¡El tiempo vuela!

Martes, 5 de mayo de 2026. ¡Ya estamos en mayo! El tiempo vuela. Sí, antes de entrar en materia, he de decir que el viernes 1 no publiqué el relato. Como dice el refranero, el hombre propone (en este caso la mujer) y Dios dispone. Por una serie de circunstancias que no vienen al caso, no me conecté al ordenador y así resulta muy complicado publicar. Imposible, no, complicado un rato. No pasa nada, es posible que este viernes haya doble. O no.

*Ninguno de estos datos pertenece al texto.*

-- ==== Sys2Proof/Machine/RegTable.lean ====
section
/-! DEFINITION. The register tables of the spec: for every page kind and every window with a field layout, one row
per field with its offset, repetition, bits, access code (R10), reset reach (R11), reset value and, under R531,
its range. Transcribed from the chapters' register tables. -/

namespace Sys2Proof.Machine.RegTable

def pgSYS_0 : List FieldSpec := [
  ⟨0x40, [], 1, 31, 0, .ro, .sys, 0, none⟩,
  ⟨0x44, [], 1, 31, 0, .ro, .sys, 0, none⟩,
  ⟨0x48, [(4, 5)], 1, 31, 0, .ro, .sys, 0, none⟩,
  ⟨0x5c, [(4, 5)], 1, 31, 0, .ro, .sys, 0, none⟩,
  ⟨0x80, [], 1, 15, 0, .rwl, .sys, 20646, none⟩,
  ⟨0x84, [], 1, 31, 16, .rwl, .sys, 8960, (some (1024, 8960))⟩,
  ⟨0x84, [], 1, 2, 2, .rwl, .sys, 1, none⟩,
  ⟨0x84, [], 1, 1, 1, .rwl, .sys, 1, none⟩,
  ⟨0x84, [], 1, 0, 0, .rwl, .sys, 1, none⟩,
  ⟨0x88, [], 1, 15, 10, .ro, .app, 0, none⟩,
  ⟨0x88, [], 1, 9, 0, .ro, .app, 0, none⟩,
  ⟨0x8c, [], 1, 31, 0, .rc, .sys, 0, none⟩,
  ⟨0x90, [], 1, 31, 0, .rc, .sys, 0, none⟩,
  ⟨0x94, [], 1, 31, 0, .rwl, .sys, 60, (some (10, 3600))⟩,
  ⟨0x98, [], 1, 31, 0, .rwl, .sys, 50, (some (1, 200))⟩]
def pgSYS : List FieldSpec := pgSYS_0

def pgRST_0 : List FieldSpec := [
  ⟨0x40, [], 1, 11, 0, .w1c, .bkp, 0, none⟩,
  ⟨0x44, [], 1, 2, 0, .ro, .bkp, 0, none⟩,
  ⟨0x48, [], 1, 31, 16, .wo, .none, 0, none⟩,
  ⟨0x48, [], 1, 2, 0, .wo, .none, 0, none⟩,
  ⟨0x4c, [], 1, 7, 7, .ro, .full, 0, none⟩,
  ⟨0x4c, [], 1, 6, 6, .ro, .sys, 0, none⟩,
  ⟨0x4c, [], 1, 5, 4, .ro, .full, 0, none⟩,
  ⟨0x4c, [], 1, 3, 2, .ro, .sys, 0, none⟩,
  ⟨0x4c, [], 1, 1, 0, .ro, .sys, 0, none⟩,
  ⟨0x50, [], 1, 31, 0, .ro, .bkp, 0, none⟩,
  ⟨0x54, [], 1, 31, 0, .ro, .bkp, 0, none⟩,
  ⟨0x58, [], 1, 7, 0, .ro, .bkp, 0, none⟩,
  ⟨0x5c, [], 1, 2, 2, .wo, .none, 0, none⟩,
  ⟨0x5c, [], 1, 1, 1, .ro, .sys, 0, none⟩,
  ⟨0x5c, [], 1, 0, 0, .rw, .app, 0, none⟩,
  ⟨0x60, [], 1, 31, 0, .rwl, .bkp, 120, (some (10, 3600))⟩,
  ⟨0x64, [], 1, 0, 0, .w1c, .bkp, 0, none⟩]
def pgRST : List FieldSpec := pgRST_0

def pgPWR_0 : List FieldSpec := [
  ⟨0x40, [], 1, 11, 11, .ro, .full, 0, none⟩,
  ⟨0x40, [], 1, 10, 10, .ro, .full, 0, none⟩,
  ⟨0x40, [], 1, 9, 8, .ro, .full, 0, none⟩,
  ⟨0x40, [], 1, 7, 5, .ro, .full, 0, none⟩,
  ⟨0x40, [], 1, 4, 4, .ro, .full, 0, none⟩,
  ⟨0x40, [], 1, 3, 3, .ro, .full, 0, none⟩,
  ⟨0x40, [], 1, 2, 2, .ro, .full, 0, none⟩,
  ⟨0x40, [], 1, 1, 1, .ro, .full, 0, none⟩,
  ⟨0x40, [], 1, 0, 0, .ro, .full, 0, none⟩,
  ⟨0x44, [], 1, 31, 0, .ro, .full, 0, none⟩,
  ⟨0x48, [], 1, 31, 0, .ro, .full, 0, none⟩,
  ⟨0x4c, [], 1, 31, 0, .ro, .full, 0, none⟩,
  ⟨0x50, [], 1, 31, 0, .rwl, .full, 36000, (some (21000, 4294967295))⟩,
  ⟨0x54, [], 1, 1, 1, .rwl, .full, 1, none⟩,
  ⟨0x54, [], 1, 0, 0, .wo, .none, 0, none⟩,
  ⟨0x58, [], 1, 31, 16, .ro, .bkp, 0, none⟩,
  ⟨0x58, [], 1, 0, 0, .ro, .bkp, 0, none⟩]
def pgPWR : List FieldSpec := pgPWR_0
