/-! ## Delay mechanism and master messages (R116) -/

/-- DELAY_REQ_SEND: E2E sends a Delay_Req to the parent; P2P sends a Pdelay_Req on any enabled port with link. -/
def execDelayReqSend (l : Lan) (s : State) : Out State :=
  .next (if s.flag Reg.TBS_DELAY_MECH then
      (if s.ptpEnabled l && (s.ptpPort l).link == some true then s.sendPtp .ptpDelayReq l 1 [] else s)
    else if s.get Reg.TBS_PARENT_PORT = portCode l then s.sendPtp .ptpDelayReq l 0 [s.tb.parentId] else s)

/-- The mean path delay of a measurement, twice over, in 2^-16 ns, with the corrected instants of R124. -/
def State.delayTwice (s : State) (l : Lan) (m : DelayMsg) : Int :=
  let (ing, egr) := s.latency l
  (m.t2 + ing - m.t1) + (m.t4 - (m.t3 - egr)) - m.corr

/-- DELAY_RESP_RECEIVE: the mean path delay of the parent port is computed. -/
def execDelayRespReceive (l : Lan) (m : DelayMsg) (s : State) : Out State :=
  .next (if s.get Reg.TBS_PARENT_PORT = portCode l ∧ m.transport.val = s.ptpTransport then
    let (d, s) := s.quot (s.delayTwice l m) 2
    let s := s.setS Reg.TBS_MPD d
    { s with tb := { s.tb with mpdKnown := true } }
  else s)

/-- The time value in 2^-16 ns. -/
def State.time16 (s : State) : Nat := s.tai * 2 ^ 16 + s.get Reg.TBS_TIME_FRAC

/-- The present instant as a receive timestamp of a port, and as a transmit timestamp (R124), in 2^-16 ns. -/
def State.rxTime (s : State) (l : Lan) : Nat := s.time16 + (s.latency l).1.toNat
def State.txTime (s : State) (l : Lan) : Nat := s.time16 - (s.latency l).2.toNat

/-- PDELAY_REQ_RECEIVE: answered with a two-step Pdelay_Resp, which carries the request's receive time, and its Follow_Up, which
carries the response's transmit time. -/
def execPdelayReqReceive (l : Lan) (s : State) : Out State :=
  .next (if s.ptpEnabled l && s.flag Reg.TBS_DELAY_MECH && (s.ptpPort l).link == some true then
    (s.sendPtp .ptpPdelayResp l 0 [s.rxTime l]).sendPtp .ptpPdelayRespFollowUp l 0 [s.txTime l]
  else s)

/-- What an Announce of this clock carries of the default data set: the parent's grandmaster one step further, or its own. -/
def State.announced (s : State) : List Nat :=
  match s.bestPort with
  | some (_, a) => [a.gmId, a.priority1, a.clockClass, a.accuracy, a.variance, a.priority2, a.stepsRemoved + 1, s.get Reg.TBS_UTC_OFS]
  | none => [s.get Reg.SYS_SERIAL_HI * 2 ^ 32 + s.get Reg.SYS_SERIAL_LO, s.get Reg.TBS_PRIORITY1, s.get Reg.TBS_CLOCK_CLASS, 0xFE, 0xFFFF,
      s.get Reg.TBS_PRIORITY2, 0, s.get Reg.TBS_UTC_OFS]

/-- MASTER_MESSAGE_SEND: a port in MASTER sends an Announce, a Sync with the Follow_Up that carries its transmit time (two-step
only), or, under the request-response mechanism, the Delay_Resp to a Delay_Req just received, with that one's receive time. -/
def execMasterMessageSend (l : Lan) (k : MasterMsg) (s : State) : Out State :=
  .next (if s.get (portStateFld l) = PtpState.MASTER then
    match k with
    | .sync => (s.sendPtp .ptpSync l 0 []).sendPtp .ptpFollowUp l 0 [s.txTime l]
    | .announce => s.sendPtp .ptpAnnounce l 0 s.announced
    | .delayResp => if s.flag Reg.TBS_DELAY_MECH then s else s.sendPtp .ptpDelayResp l 0 [s.rxTime l]
  else s)

/-! ## Host-set time (R115) and STEP_ARM (R119) -/

/-- The time value that four words laid out as TIME_0 to TIME_3 name, in 2^-16 ns. -/
def timeOfWords (w0 w1 w2 w3 : Word) : Nat :=
  ((getBits w3 15 0 * 2 ^ 32 + w2.toNat) * 1000000000 + w1.toNat) * 2 ^ 16 + getBits w0 31 16

/-- Commit of a host-set time (R115): the status code and the state. -/
def commitTime (w0 w1 w2 w3 : Word) (s : State) : Nat × State :=
  if s.get Reg.TBS_SERVO ≠ Servo.FREE then (Status.E_STATE, s.err Page.TBS Err.TBS_SET_REFUSED)
  else if 999999999 < w1.toNat then (Status.E_STATE, s.err Page.TBS Err.TBS_CFG_RANGE)
  else
    let s := { s with tb := { s.tb with fracLo := 0 } }
    let cur : Nat := s.tai * 2 ^ 16 + s.get Reg.TBS_TIME_FRAC
    let new : Nat := timeOfWords w0 w1 w2 w3
    let s := s.stepTime ((new : Int) - (cur : Int))
    (Status.OK, (((s.setWord 0x6050 w0).setWord 0x6054 w1).setWord 0x6058 w2).setWord 0x605C (w3 &&& 0xFFFF))

/-! ## Transmit timestamp queues (R126, R127) -/

/-- Enter a transmit timestamp, corrected under R124; the newest is dropped where 16 are held. It is reported to the sequencer
(R158). -/
def State.pushTxTs (s : State) (l : Lan) (id : Nat) : State :=
  let t := s.txTime l
  let s := s.report ⟨t / 2 ^ 16, .mac l⟩
  let e : TxTs := ⟨id, t % 2 ^ 16, t / 2 ^ 16 % 1000000000, t / 2 ^ 16 / 1000000000⟩
  match l with
  | .A =>
    if 16 ≤ s.tb.txtsA.length then (s.bump Reg.TBS_TXTS_A_DROP).err Page.TBS Err.TBS_TXTS_A_OVF
    else
      let first := s.tb.txtsA.isEmpty
      let s := { s with tb := { s.tb with txtsA := s.tb.txtsA ++ [e] } }
      if first then s.irq Page.TBS Irq.TBS_TXTS_A else s
  | .B =>
    if 16 ≤ s.tb.txtsB.length then (s.bump Reg.TBS_TXTS_B_DROP).err Page.TBS Err.TBS_TXTS_B_OVF
    else
      let first := s.tb.txtsB.isEmpty
      let s := { s with tb := { s.tb with txtsB := s.tb.txtsB ++ [e] } }
      if first then s.irq Page.TBS Irq.TBS_TXTS_B else s

/-- TXTS_POP: a read of TXTS_p_3 removes the head entry (R127). -/
def popTxTs (l : Lan) (s : State) : State :=
  match l with
  | .A => { s with tb := { s.tb with txtsA := s.tb.txtsA.tail } }
  | .B => { s with tb := { s.tb with txtsB := s.tb.txtsB.tail } }

def execTxtsPop (l : Lan) (s : State) : Out State := .next (popTxTs l s)

/-- What the PHY of a port reports of its link, and what PTP makes of it (R116). -/
def State.ptpLink (s : State) (l : Lan) (up : Bool) : State :=
  (s.setPtpPort l (if up then { s.ptpPort l with link := some true } else ⟨some false, [], false⟩)).bmca

/-- A change of PTP_EN or of a port's enable: the port starts afresh (R116). -/
def State.ptpReinit (s : State) (l : Lan) : State :=
  (s.setPtpPort l ⟨none, [], false⟩).bmca

/-- Another domain: the port listens again, with its link as it is. -/
def State.ptpRelisten (s : State) (l : Lan) : State :=
  (s.setPtpPort l ⟨(s.ptpPort l).link, [], false⟩).bmca

end Sys2Proof.Machine
end

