/-- Deliver the value of an OUT point to its binding (R382). -/
def State.ptDeliver (s : State) (n : Nat) : State :=
  if !s.flag (Reg.PT_OUT n) then s
  else
    let b := s.get (Reg.PT_BIND n)
    let v := s.get (Reg.PT_VALUE n)
    if b = 1 then
      let k := s.get (Reg.PT_TARGET n) % 256
      if s.flag (Reg.TILE_SAFETY (k / 32) (k % 32)) then s else writeOutBit k (v != 0) s
    else if b = 2 ∨ b = 3 then
      { s with deliveries := s.deliveries.filter (fun d => d.1 != n) ++ [(n, BitVec.ofNat 32 v)] }
    else s

/-- Set VALUE and QUAL; a write that leaves both unchanged updates nothing (R385), but is still delivered. It replaces VALUE's word
(R88). -/
def State.setPoint (s : State) (n : Nat) (v : Word) (q : Nat) : State :=
  let s := s.eccClean (ptAddr n 0)
  if s.word (ptAddr n 0) = v ∧ s.get (Reg.PT_QUAL n) = q then s.ptDeliver n
  else
    -- the voice-alarm system's live point changes (R502)
    let live := s.flag Reg.FIR_VA_EN && s.get Reg.FIR_VA_LIVE_PT == n && s.word (ptAddr n 0) != v
    let s := if live then s.setFlag Reg.FIR_VA_FAULT false else s
    (((s.setWord (ptAddr n 0) v).set (Reg.PT_QUAL n) q).ptChanged n).ptDeliver n

/-! ## Priority arrays (R384) -/

def State.paSlots (s : State) (pa : Nat) : KV PSlot := KV.getD s.prioArrays pa []

/-- The highest active slot of an array. -/
def paWinner : KV PSlot → Option (Nat × PSlot)
  | [] => none
  | (p, x) :: t => if x.active then some (p, x) else paWinner t

/-- A commandable point takes its value from its array, or RELINQ (R384). -/
def State.resolvePoint (s : State) (n : Nat) : State :=
  if !s.flag (Reg.PT_CMD n) || s.ptIn n then s
  else match paWinner (s.paSlots (s.get (Reg.PT_PA n))) with
    | some (p, x) => (s.set (Reg.PT_WIN_PRIO n) p).setPoint n x.value x.qual
    | none => (s.set (Reg.PT_WIN_PRIO n) 0).setPoint n (s.word (ptAddr n 4)) Qual.GOOD

/-- Every point that takes its value from an array. -/
def State.resolveArray (s : State) (pa : Nat) : State :=
  (s.pointsWith 2 (fun n => s.get (Reg.PT_PA n) == pa && s.flag (Reg.PT_CMD n))).foldl State.resolvePoint s

/-- Put a slot of an array, priority 1 to 16. The configuration store keeps a copy of every array (R383). -/
def State.putSlot (s : State) (pa p : Nat) (x : PSlot) : State :=
  let a := KV.put s.prioArrays pa (KV.put (s.paSlots pa) p x)
  ({ s with prioArrays := a, cfgPrio := a }).resolveArray pa

/-- A write to a slot makes it active. -/
def State.writeSlot (s : State) (pa p : Nat) (v : Word) (q : Nat) : State := s.putSlot pa p ⟨v, q, true⟩

/-- A relinquish makes it inactive. -/
def State.relinquishSlot (s : State) (pa p : Nat) : State :=
  match KV.get? (s.paSlots pa) p with
  | some x => s.putSlot pa p { x with active := false }
  | none => s

/-! ## Writes of values (R384, R389, R393) -/

/-- Whether an access schedule of action GATE rules a requester's writes of a point (R393). -/
def State.underGate (s : State) (c : Creds) (n : Nat) : Bool :=
  c.tag != 0 && s.flag (Reg.PT_SCHED_EN n) && s.get (Reg.PGD_SCHED_ACTION (s.get (Reg.PT_SCHED n))) == 0

/-- Whether a schedule bars a requester's write (R393, GATE). -/
def State.gated (s : State) (c : Creds) (n : Nat) : Bool := s.underGate c n && !s.flag (Reg.PGD_SCHED_ACTIVE (s.get (Reg.PT_SCHED n)))

/-- The priority a write asked for at priority `p` goes to: GATE_PRIO of the schedule for a tenant under a gate. -/
def State.writePrioOf (s : State) (c : Creds) (n p : Nat) : Nat :=
  if s.underGate c n then s.get (Reg.PGD_SCHED_GATE_PRIO (s.get (Reg.PT_SCHED n))) else p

Quien sabe, porque, a pesar de la ilusión del control sobre nuestras vidas, en realidad tenemos muy poco.

El tiempo vuela

Lo repito. El tiempo vuela. De hecho, si te fijas, en la url aparece un 2. ¿Qué significa? Que ya hablé de que el tiempo vuela en otro artículo, en 2008 nada menos. Comparto ideas pero como tengo más años, voy a centrarme y profundizar un poco más.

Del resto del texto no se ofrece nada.